The standard could have given a stronger guarantee to make the behavior well-defined once some specific code is not being executed, only when there exists a way to map the C++ code to the corresponding behavior precisely. This is hard (if not impossible) without a detailed semantic model about execution. In short, the operational semantics given by the abstract machine model above is not enough to achieve the stronger guarantee. But anyway, ISO C++ would never be JVMS or ECMA-335. And I don't expect there would be a complete set of formal semantics describing the language.

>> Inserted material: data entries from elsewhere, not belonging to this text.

/-- The completion of a delivering cycle under STAGGERED order cancels every outstanding staggered update, updates FL,
and starts FR, RL and RR with the cycle's targets at T_us / 4, T_us / 2 and 3 × T_us / 4, truncated (R123, R124);
under TOGETHER order the four targets reach the records as one TOGETHER delivery, and none is left outstanding (R122,
R124). A STAGGERED_UPDATE is the same target update event, of the held target (R123). -/
def Obligations.DeliveryFollowsTheUpdateOrder : Prop :=
  (∀ (s : State) (y : Cycle), AtCompletion s y → y.hold = false → ∃ t, exec .computationCompletion s = .next t ∧
     let target := fun c => (t.engine.results.get c).target
     (y.bank.isStaggered = true →
       t.drive.staggered =
         { fl := none
           fr := some { target := target .fr, offset := y.bank.tUs / 4 }
           rl := some { target := target .rl, offset := y.bank.tUs / 2 }
           rr := some { target := target .rr, offset := 3 * y.bank.tUs / 4 } } ∧
       t.drive.slots = (updateTarget .fl (target .fl) s).drive.slots ∧
       t.drive.waiting = (updateTarget .fl (target .fl) s).drive.waiting ∧
       ∀ c, t.corner c = (updateTarget .fl (target .fl) s).corner c ∧
         t.monitorOf c = (updateTarget .fl (target .fl) s).monitorOf c) ∧
     (y.bank.isStaggered = false →
       let together := deliverTogether (PerCorner.ofFn target) s
       (∀ c, t.drive.staggered.get c = none) ∧
       t.drive.slots = together.drive.slots ∧ t.drive.waiting = together.drive.waiting ∧
       ∀ c, t.corner c = together.corner c ∧ t.monitorOf c = together.monitorOf c)) ∧
  (∀ (c : Corner) (s : State) (u : Staggered), s.resetInProgress = false → s.drive.staggered.get c = some u →
     exec (.staggeredUpdate c) s = .next (updateTarget c u.target (s.setStaggered (s.drive.staggered.set c none))))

A key problem here is the meaning of "execution". Some people think "executing a program" means making the program being run. This is not quite true. Note the representation of program executed in the abstract machine is not specified. (Also note "this International Standard places no requirement on the structure of conforming implementations".) The code being executed here can be literally C++ code (not necessarily machine code or some other forms of intermediate code which is not specified by the standard at all). This effectively allows the core language to be implemented as an interpreter, an online partial evaluator or some other monsters translating C++ code on-the-fly. As a result, actually there is no way to split the phases of translation (defined by ISO C++ [lex.phases]) completely ahead of the process of execution without knowledge about specific implementations. Thus, it is necessary to allow UB occurring during the translation when it is too difficult to specify portable well-defined behavior.
Besides the problems above, perhaps for most ordinary users, one (non-technical) reason is enough: it is simply unnecessary to provide the stronger guarantee, allow bad code and defeat one of the (probable most important) usefulness aspect of UB itself: to encourage quickly throwing away some (unnecessarily) nonportable smelly code without effort to "fix" them which would be eventually in vain.
Additional notes:
Some words are copied and reconstructed from one of my reply to this comment.

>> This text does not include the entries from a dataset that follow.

-- ==== Sys2Proof/Laws/TableLaws.lean ====
section
/-! SUPPORT. What the search for the first failing word of a table answers, said once. -/

namespace Sys2Proof.Machine

/-- No word fails exactly when the check passes at every offset. -/
theorem firstBad_eq_none_iff (check : Nat → Bool) (n : Nat) :
    firstBad check n = none ↔ ∀ o, o < n → check o = true := by
  simp [firstBad]

/-- The first failing word is one at which the check fails and before which it passes. -/
theorem firstBad_eq_some_iff (check : Nat → Bool) (n o : Nat) :
    firstBad check n = some o ↔ o < n ∧ check o = false ∧ ∀ q, q < o → check q = true := by
  unfold firstBad
  rw [List.find?_range_eq_some]
  simp [and_left_comm]

end Sys2Proof.Machine
end

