/-- Settles O14: the selection after the expiry, and the closing and the pending changes where no source is left. -/
theorem silenceExpiryMovesTheSelection : Obligations.SilenceExpiryMovesTheSelection := by
  intro src first s timeout hrun hinv
  refine ⟨exec_silenceTimerExpiry_silent hrun, fun halive => ?_⟩
  have hexec := exec_silenceTimerExpiry_alive (first := first) hrun halive
  refine ⟨fun ha hb => ?_, fun hb ha => ?_, fun ha hb hcommit => ?_, fun ha hb hcommit => ?_⟩
  · subst ha
    rw [hexec, reevaluate_of_a_expired hinv halive hb]
    rfl
  · subst hb
    rw [hexec, reevaluate_of_b_expired hinv ha]
    rfl
  · have hlost := reevaluate_of_last_expired (first := first) hinv halive ha hb
    have hboth : (if first then closeForSilence (completeCommit (unselected s))
        else completeCommit (closeForSilence (unselected s))) = closeForSilence (unselected s) := by
      rw [completeCommit_of_none (s := unselected s) hcommit,
        completeCommit_of_none (s := closeForSilence (unselected s)) (by simpa [unselected] using hcommit), ite_self]
    rw [hboth] at hlost
    rw [hlost] at hexec
    obtain ⟨hcurrent, happlied⟩ := applyProgramme_engine (closeForSilence (unselected s))
    refine ⟨_, hexec, by simp [unselected], ?_, ?_, ?_, ?_, happlied, by simp [unselected], by simp [unselected],
      by simp [unselected], by simp [unselected], fun hopen hnone => ?_, fun hclosed => ?_, fun hnone hprogramme => ?_,
      fun r hr hnone hprogramme => ?_⟩
    · exact (flagsKept_applyProgramme _ .marksSilent (by decide)).trans (closeForSilence_flags _)
    · exact FlagsKept.trans (s := s) (t := closeForSilence (unselected s)) (flagsKept_closeForSilence (unselected s))
        (flagsKept_applyProgramme _).mono
    · simp only [applyProgramme_frame]
      exact closeForSilence_gate (unselected s)
    · simpa [unselected] using hcurrent
    · have hoff : DrivesSwitchedOff s (closeForSilence (unselected s)) :=
        (closeForSilence_drives (s := unselected s) hopen).of_agree rfl rfl rfl
      exact hoff.after (by simp) (by simp)
    · have hkept := closeForSilence_of_closed (s := unselected s) hclosed
      rw [hkept]
      simp [unselected]
    · obtain ⟨hlink, hexecuting⟩ := closeForSilence_quiet (s := unselected s) hnone
      rw [applyProgramme_of_none (by simpa [unselected] using hprogramme)]
      exact ⟨hlink, Mgmt.flags_only s.mgmt.flags (n := s.mgmt) hexecuting (by simp [unselected]) (by simp [unselected])⟩
    · have howed : OkOwed r s (unselected s) := ⟨hnone, .inl ⟨rfl, hr⟩⟩
      obtain ⟨hlink, hexecuting⟩ := howed.closeForSilence.programmeApplied (by simpa [unselected] using hprogramme)
      exact ⟨hlink, Mgmt.flags_only s.mgmt.flags (n := { s.mgmt with executing := none }) hexecuting (by simp [unselected])
        (by simp [unselected])⟩
  · have hlost := reevaluate_of_last_expired (first := first) hinv halive ha hb
    rw [hlost] at hexec
    have hcommitted : LostWithCommit s (applyProgramme (if first then closeForSilence (completeCommit (unselected s))
        else completeCommit (closeForSilence (unselected s)))) := by
      refine LostWithCommit.applyProgramme ?_
      split
      · exact lostWithCommit_swapFirst hcommit
      · exact lostWithCommit_closeFirst hcommit
    refine ⟨_, hexec, by rw [hcommitted.timing]; rfl, by rw [hcommitted.timing]; rfl, hcommitted.flag, hcommitted.closed,
      hcommitted.executing, hcommitted.drives, hcommitted.tables, fun r hr hnone => ⟨hcommitted.owed r hr hnone, ?_⟩⟩
    exact Mgmt.flags_only s.mgmt.flags (n := { s.mgmt with executing := none }) hcommitted.executing hcommitted.queue
      hcommitted.captures

end Sys2Proof.Machine

/-! The TOGETHER delivery (R118): the ranking, and the three rounds of updates. -/

namespace Sys2Proof.Machine

/-! ### The ranking (R118 step 4) -/

section
variable (step : Corner → Int) (c : Corner)

theorem mem_rankInsert {d : Corner} {cs : List Corner} : d ∈ rankInsert step c cs ↔ d = c ∨ d ∈ cs :=
  (rankInsert_perm step c cs).mem_iff.trans List.mem_cons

In the context of a safety-critical embedded system, the posted code would be considered defective:
If a side effect on a scalar object is unsequenced relative to etc
Side effects are changes in the state of the execution environment (1.9/12). A change is a change, not an expression that, if evaluated, would potentially produce a change. If there is no change, there is no side effect. If there is no side effect, then no side effect is unsequenced relative to anything else.
This does not mean that any code which is never executed is UB-free (though I'm pretty sure most of it is). Each occurrence of UB in the standard needs to be examined separately. (The stricken-out text is probably overly cautious; see below).
The standard also says that
A conforming implementation executing a well-formed program shall produce the same observable behavior as one of the possible executions of the corresponding instance of the abstract machine with the same program and the same input. However, if any such execution contains an undefined operation, this International Standard places no requirement on the implementation executing that program with that input (not even with regard to operations preceding the first undefined operation).
(emphasis mine)
This, as far as I can tell, is the only normative reference that says what the phrase "undefined behavior" means: an undefined operation in a program execution. No execution, no UB.